-- ==== Sys2Proof/Laws/State.lean ====
section
/-! SUPPORT. What each named update of a state leaves in each field, so that no later proof unfolds a record update. -/

namespace Sys2Proof.Machine

/-! ### State.finish -/

@[simp] theorem State.finish_cfg (s : State) : s.finish.cfg = s.cfg := rfl
@[simp] theorem State.finish_cmd (s : State) : s.finish.cmd = s.cmd := rfl
@[simp] theorem State.finish_busy (s : State) : s.finish.busy = false := rfl
@[simp] theorem State.finish_done (s : State) : s.finish.done = true := rfl
@[simp] theorem State.finish_exh (s : State) : s.finish.exh = s.exh := rfl
@[simp] theorem State.finish_matched (s : State) : s.finish.matched = s.matched := rfl
@[simp] theorem State.finish_err (s : State) : s.finish.err = s.err := rfl
@[simp] theorem State.finish_ie (s : State) : s.finish.ie = s.ie := rfl
@[simp] theorem State.finish_cancelReq (s : State) : s.finish.cancelReq = s.cancelReq := rfl
@[simp] theorem State.finish_totalBits (s : State) : s.finish.totalBits = s.totalBits := rfl
@[simp] theorem State.finish_setBits (s : State) : s.finish.setBits = s.setBits := rfl
@[simp] theorem State.finish_fingerprint (s : State) : s.finish.fingerprint = s.fingerprint := rfl
@[simp] theorem State.finish_acc (s : State) : s.finish.acc = s.acc := rfl
@[simp] theorem State.finish_count (s : State) : s.finish.count = s.count := rfl
@[simp] theorem State.finish_byteCount (s : State) : s.finish.byteCount = s.byteCount := rfl
@[simp] theorem State.finish_drecLen (s : State) : s.finish.drecLen = s.drecLen := rfl
@[simp] theorem State.finish_drec0 (s : State) : s.finish.drec0 = s.drec0 := rfl
@[simp] theorem State.finish_drec1 (s : State) : s.finish.drec1 = s.drec1 := rfl
@[simp] theorem State.finish_drec2 (s : State) : s.finish.drec2 = s.drec2 := rfl
@[simp] theorem State.finish_cand (s : State) : s.finish.cand = s.cand := rfl
@[simp] theorem State.finish_buf (s : State) : s.finish.buf = s.buf := rfl
@[simp] theorem State.finish_st (s : State) : s.finish.st = .idle := rfl
@[simp] theorem State.finish_reply (s : State) : s.finish.reply = s.reply := rfl
@[simp] theorem State.finish_host (s : State) : s.finish.host = s.host := rfl
@[simp] theorem State.finish_cancelAt (s : State) : s.finish.cancelAt = s.cancelAt := rfl

/-! ### State.fail -/

@[simp] theorem State.fail_cfg (e : ErrCode) (s : State) : (s.fail e).cfg = s.cfg := rfl
@[simp] theorem State.fail_cmd (e : ErrCode) (s : State) : (s.fail e).cmd = s.cmd := rfl
@[simp] theorem State.fail_busy (e : ErrCode) (s : State) : (s.fail e).busy = false := rfl
@[simp] theorem State.fail_done (e : ErrCode) (s : State) : (s.fail e).done = true := rfl
@[simp] theorem State.fail_exh (e : ErrCode) (s : State) : (s.fail e).exh = s.exh := rfl
@[simp] theorem State.fail_matched (e : ErrCode) (s : State) : (s.fail e).matched = s.matched := rfl
@[simp] theorem State.fail_err (e : ErrCode) (s : State) : (s.fail e).err = e := rfl
@[simp] theorem State.fail_ie (e : ErrCode) (s : State) : (s.fail e).ie = s.ie := rfl
@[simp] theorem State.fail_cancelReq (e : ErrCode) (s : State) : (s.fail e).cancelReq = s.cancelReq := rfl
@[simp] theorem State.fail_totalBits (e : ErrCode) (s : State) : (s.fail e).totalBits = s.totalBits := rfl
@[simp] theorem State.fail_setBits (e : ErrCode) (s : State) : (s.fail e).setBits = s.setBits := rfl
@[simp] theorem State.fail_fingerprint (e : ErrCode) (s : State) : (s.fail e).fingerprint = s.fingerprint := rfl
@[simp] theorem State.fail_acc (e : ErrCode) (s : State) : (s.fail e).acc = s.acc := rfl
@[simp] theorem State.fail_count (e : ErrCode) (s : State) : (s.fail e).count = s.count := rfl
@[simp] theorem State.fail_byteCount (e : ErrCode) (s : State) : (s.fail e).byteCount = s.byteCount := rfl
@[simp] theorem State.fail_drecLen (e : ErrCode) (s : State) : (s.fail e).drecLen = s.drecLen := rfl
@[simp] theorem State.fail_drec0 (e : ErrCode) (s : State) : (s.fail e).drec0 = s.drec0 := rfl
@[simp] theorem State.fail_drec1 (e : ErrCode) (s : State) : (s.fail e).drec1 = s.drec1 := rfl
@[simp] theorem State.fail_drec2 (e : ErrCode) (s : State) : (s.fail e).drec2 = s.drec2 := rfl
@[simp] theorem State.fail_cand (e : ErrCode) (s : State) : (s.fail e).cand = s.cand := rfl
@[simp] theorem State.fail_buf (e : ErrCode) (s : State) : (s.fail e).buf = s.buf := rfl
@[simp] theorem State.fail_st (e : ErrCode) (s : State) : (s.fail e).st = .idle := rfl
@[simp] theorem State.fail_reply (e : ErrCode) (s : State) : (s.fail e).reply = s.reply := rfl
@[simp] theorem State.fail_host (e : ErrCode) (s : State) : (s.fail e).host = s.host := rfl
@[simp] theorem State.fail_cancelAt (e : ErrCode) (s : State) : (s.fail e).cancelAt = s.cancelAt := rfl

/-! ### State.answer -/

@[simp] theorem State.answer_cfg (r : Reply) (s : State) : (s.answer r).cfg = s.cfg := rfl
@[simp] theorem State.answer_cmd (r : Reply) (s : State) : (s.answer r).cmd = s.cmd := rfl
@[simp] theorem State.answer_busy (r : Reply) (s : State) : (s.answer r).busy = s.busy := rfl
@[simp] theorem State.answer_done (r : Reply) (s : State) : (s.answer r).done = s.done := rfl
@[simp] theorem State.answer_exh (r : Reply) (s : State) : (s.answer r).exh = s.exh := rfl
@[simp] theorem State.answer_matched (r : Reply) (s : State) : (s.answer r).matched = s.matched := rfl
@[simp] theorem State.answer_err (r : Reply) (s : State) : (s.answer r).err = s.err := rfl
@[simp] theorem State.answer_ie (r : Reply) (s : State) : (s.answer r).ie = s.ie := rfl
@[simp] theorem State.answer_cancelReq (r : Reply) (s : State) : (s.answer r).cancelReq = s.cancelReq := rfl
@[simp] theorem State.answer_totalBits (r : Reply) (s : State) : (s.answer r).totalBits = s.totalBits := rfl
@[simp] theorem State.answer_setBits (r : Reply) (s : State) : (s.answer r).setBits = s.setBits := rfl
@[simp] theorem State.answer_fingerprint (r : Reply) (s : State) : (s.answer r).fingerprint = s.fingerprint := rfl
@[simp] theorem State.answer_acc (r : Reply) (s : State) : (s.answer r).acc = s.acc := rfl
@[simp] theorem State.answer_count (r : Reply) (s : State) : (s.answer r).count = s.count := rfl
@[simp] theorem State.answer_byteCount (r : Reply) (s : State) : (s.answer r).byteCount = s.byteCount := rfl
@[simp] theorem State.answer_drecLen (r : Reply) (s : State) : (s.answer r).drecLen = s.drecLen := rfl
@[simp] theorem State.answer_drec0 (r : Reply) (s : State) : (s.answer r).drec0 = s.drec0 := rfl
@[simp] theorem State.answer_drec1 (r : Reply) (s : State) : (s.answer r).drec1 = s.drec1 := rfl
@[simp] theorem State.answer_drec2 (r : Reply) (s : State) : (s.answer r).drec2 = s.drec2 := rfl
@[simp] theorem State.answer_cand (r : Reply) (s : State) : (s.answer r).cand = s.cand := rfl
@[simp] theorem State.answer_buf (r : Reply) (s : State) : (s.answer r).buf = s.buf := rfl
@[simp] theorem State.answer_st (r : Reply) (s : State) : (s.answer r).st = s.st := rfl
@[simp] theorem State.answer_reply (r : Reply) (s : State) : (s.answer r).reply = some r := rfl
@[simp] theorem State.answer_host (r : Reply) (s : State) : (s.answer r).host = s.host := rfl
@[simp] theorem State.answer_cancelAt (r : Reply) (s : State) : (s.answer r).cancelAt = s.cancelAt := rfl

/-! ### clearOutcome -/

@[simp] theorem clearOutcome_cfg (s : State) : (clearOutcome s).cfg = s.cfg := rfl
@[simp] theorem clearOutcome_cmd (s : State) : (clearOutcome s).cmd = s.cmd := rfl
@[simp] theorem clearOutcome_busy (s : State) : (clearOutcome s).busy = s.busy := rfl
@[simp] theorem clearOutcome_done (s : State) : (clearOutcome s).done = false := rfl
@[simp] theorem clearOutcome_exh (s : State) : (clearOutcome s).exh = false := rfl
@[simp] theorem clearOutcome_matched (s : State) : (clearOutcome s).matched = false := rfl
@[simp] theorem clearOutcome_err (s : State) : (clearOutcome s).err = .none := rfl
@[simp] theorem clearOutcome_ie (s : State) : (clearOutcome s).ie = s.ie := rfl
@[simp] theorem clearOutcome_cancelReq (s : State) : (clearOutcome s).cancelReq = false := rfl
@[simp] theorem clearOutcome_totalBits (s : State) : (clearOutcome s).totalBits = s.totalBits := rfl
@[simp] theorem clearOutcome_setBits (s : State) : (clearOutcome s).setBits = s.setBits := rfl
@[simp] theorem clearOutcome_fingerprint (s : State) : (clearOutcome s).fingerprint = s.fingerprint := rfl
@[simp] theorem clearOutcome_acc (s : State) : (clearOutcome s).acc = s.acc := rfl
@[simp] theorem clearOutcome_count (s : State) : (clearOutcome s).count = s.count := rfl
@[simp] theorem clearOutcome_byteCount (s : State) : (clearOutcome s).byteCount = s.byteCount := rfl
@[simp] theorem clearOutcome_drecLen (s : State) : (clearOutcome s).drecLen = s.drecLen := rfl
@[simp] theorem clearOutcome_drec0 (s : State) : (clearOutcome s).drec0 = s.drec0 := rfl
@[simp] theorem clearOutcome_drec1 (s : State) : (clearOutcome s).drec1 = s.drec1 := rfl
@[simp] theorem clearOutcome_drec2 (s : State) : (clearOutcome s).drec2 = s.drec2 := rfl
@[simp] theorem clearOutcome_cand (s : State) : (clearOutcome s).cand = s.cand := rfl
@[simp] theorem clearOutcome_buf (s : State) : (clearOutcome s).buf = s.buf := rfl
@[simp] theorem clearOutcome_st (s : State) : (clearOutcome s).st = s.st := rfl
@[simp] theorem clearOutcome_reply (s : State) : (clearOutcome s).reply = s.reply := rfl
@[simp] theorem clearOutcome_host (s : State) : (clearOutcome s).host = s.host := rfl
@[simp] theorem clearOutcome_cancelAt (s : State) : (clearOutcome s).cancelAt = s.cancelAt := rfl

/-! ### beginCommand -/

@[simp] theorem beginCommand_cfg (i : Instr) (s : State) : (beginCommand i s).cfg = s.cfg := rfl
@[simp] theorem beginCommand_cmd (i : Instr) (s : State) : (beginCommand i s).cmd = s.cmd := rfl
@[simp] theorem beginCommand_busy (i : Instr) (s : State) : (beginCommand i s).busy = true := rfl
@[simp] theorem beginCommand_done (i : Instr) (s : State) : (beginCommand i s).done = s.done := rfl
@[simp] theorem beginCommand_exh (i : Instr) (s : State) : (beginCommand i s).exh = s.exh := rfl
@[simp] theorem beginCommand_matched (i : Instr) (s : State) : (beginCommand i s).matched = s.matched := rfl
@[simp] theorem beginCommand_err (i : Instr) (s : State) : (beginCommand i s).err = s.err := rfl
@[simp] theorem beginCommand_ie (i : Instr) (s : State) : (beginCommand i s).ie = s.ie := rfl
@[simp] theorem beginCommand_cancelReq (i : Instr) (s : State) : (beginCommand i s).cancelReq = s.cancelReq := rfl
@[simp] theorem beginCommand_totalBits (i : Instr) (s : State) : (beginCommand i s).totalBits = s.totalBits := rfl
@[simp] theorem beginCommand_setBits (i : Instr) (s : State) : (beginCommand i s).setBits = s.setBits := rfl
@[simp] theorem beginCommand_fingerprint (i : Instr) (s : State) : (beginCommand i s).fingerprint = s.fingerprint := rfl
@[simp] theorem beginCommand_acc (i : Instr) (s : State) : (beginCommand i s).acc = s.acc := rfl
@[simp] theorem beginCommand_count (i : Instr) (s : State) : (beginCommand i s).count = if i = .decode then 0 else s.count := rfl
@[simp] theorem beginCommand_byteCount (i : Instr) (s : State) : (beginCommand i s).byteCount = s.byteCount := rfl
@[simp] theorem beginCommand_drecLen (i : Instr) (s : State) : (beginCommand i s).drecLen = s.drecLen := rfl
@[simp] theorem beginCommand_drec0 (i : Instr) (s : State) : (beginCommand i s).drec0 = s.drec0 := rfl
@[simp] theorem beginCommand_drec1 (i : Instr) (s : State) : (beginCommand i s).drec1 = s.drec1 := rfl
@[simp] theorem beginCommand_drec2 (i : Instr) (s : State) : (beginCommand i s).drec2 = s.drec2 := rfl
@[simp] theorem beginCommand_cand (i : Instr) (s : State) : (beginCommand i s).cand = s.cand := rfl
@[simp] theorem beginCommand_buf (i : Instr) (s : State) : (beginCommand i s).buf = s.buf := rfl
@[simp] theorem beginCommand_st (i : Instr) (s : State) : (beginCommand i s).st = entry i := rfl
@[simp] theorem beginCommand_reply (i : Instr) (s : State) : (beginCommand i s).reply = s.reply := rfl
@[simp] theorem beginCommand_host (i : Instr) (s : State) : (beginCommand i s).host = s.host := rfl
@[simp] theorem beginCommand_cancelAt (i : Instr) (s : State) : (beginCommand i s).cancelAt = s.cancelAt := rfl

/-! ### opHash -/

@[simp] theorem opHash_cfg (s : State) : (opHash s).cfg = s.cfg := rfl
@[simp] theorem opHash_cmd (s : State) : (opHash s).cmd = s.cmd := rfl
@[simp] theorem opHash_busy (s : State) : (opHash s).busy = s.busy := rfl
@[simp] theorem opHash_done (s : State) : (opHash s).done = s.done := rfl
@[simp] theorem opHash_exh (s : State) : (opHash s).exh = s.exh := rfl
@[simp] theorem opHash_matched (s : State) : (opHash s).matched = s.matched := rfl
@[simp] theorem opHash_err (s : State) : (opHash s).err = s.err := rfl
@[simp] theorem opHash_ie (s : State) : (opHash s).ie = s.ie := rfl
@[simp] theorem opHash_cancelReq (s : State) : (opHash s).cancelReq = s.cancelReq := rfl
@[simp] theorem opHash_totalBits (s : State) : (opHash s).totalBits = s.totalBits := rfl
@[simp] theorem opHash_setBits (s : State) : (opHash s).setBits = s.setBits := rfl
@[simp] theorem opHash_fingerprint (s : State) : (opHash s).fingerprint = s.fingerprint := rfl
@[simp] theorem opHash_acc (s : State) : (opHash s).acc = fp s.cand := rfl
@[simp] theorem opHash_count (s : State) : (opHash s).count = s.count := rfl
@[simp] theorem opHash_byteCount (s : State) : (opHash s).byteCount = s.byteCount := rfl
@[simp] theorem opHash_drecLen (s : State) : (opHash s).drecLen = s.drecLen := rfl
@[simp] theorem opHash_drec0 (s : State) : (opHash s).drec0 = s.drec0 := rfl
@[simp] theorem opHash_drec1 (s : State) : (opHash s).drec1 = s.drec1 := rfl
@[simp] theorem opHash_drec2 (s : State) : (opHash s).drec2 = s.drec2 := rfl
@[simp] theorem opHash_cand (s : State) : (opHash s).cand = s.cand := rfl
@[simp] theorem opHash_buf (s : State) : (opHash s).buf = s.buf := rfl
@[simp] theorem opHash_st (s : State) : (opHash s).st = s.st := rfl
@[simp] theorem opHash_reply (s : State) : (opHash s).reply = s.reply := rfl
@[simp] theorem opHash_host (s : State) : (opHash s).host = s.host := rfl
@[simp] theorem opHash_cancelAt (s : State) : (opHash s).cancelAt = s.cancelAt := rfl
——
### Your assignment
Note each line of the entries that has "cancelReq" in it, and copy those lines.

### Written answer
@[simp] theorem State.finish_cancelReq (s : State) : s.finish.cancelReq = s.cancelReq := rfl
@[simp] theorem State.fail_cancelReq (e : ErrCode) (s : State) : (s.fail e).cancelReq = s.cancelReq := rfl
@[simp] theorem State.answer_cancelReq (r : Reply) (s : State) : (s.answer r).cancelReq = s.cancelReq := rfl
@[simp] theorem clearOutcome_cancelReq (s : State) : (clearOutcome s).cancelReq = false := rfl
@[simp] theorem beginCommand_cancelReq (i : Instr) (s : State) : (beginCommand i s).cancelReq = s.cancelReq := rfl
@[simp] theorem opHash_cancelReq (s : State) : (opHash s).cancelReq = s.cancelReq := rfl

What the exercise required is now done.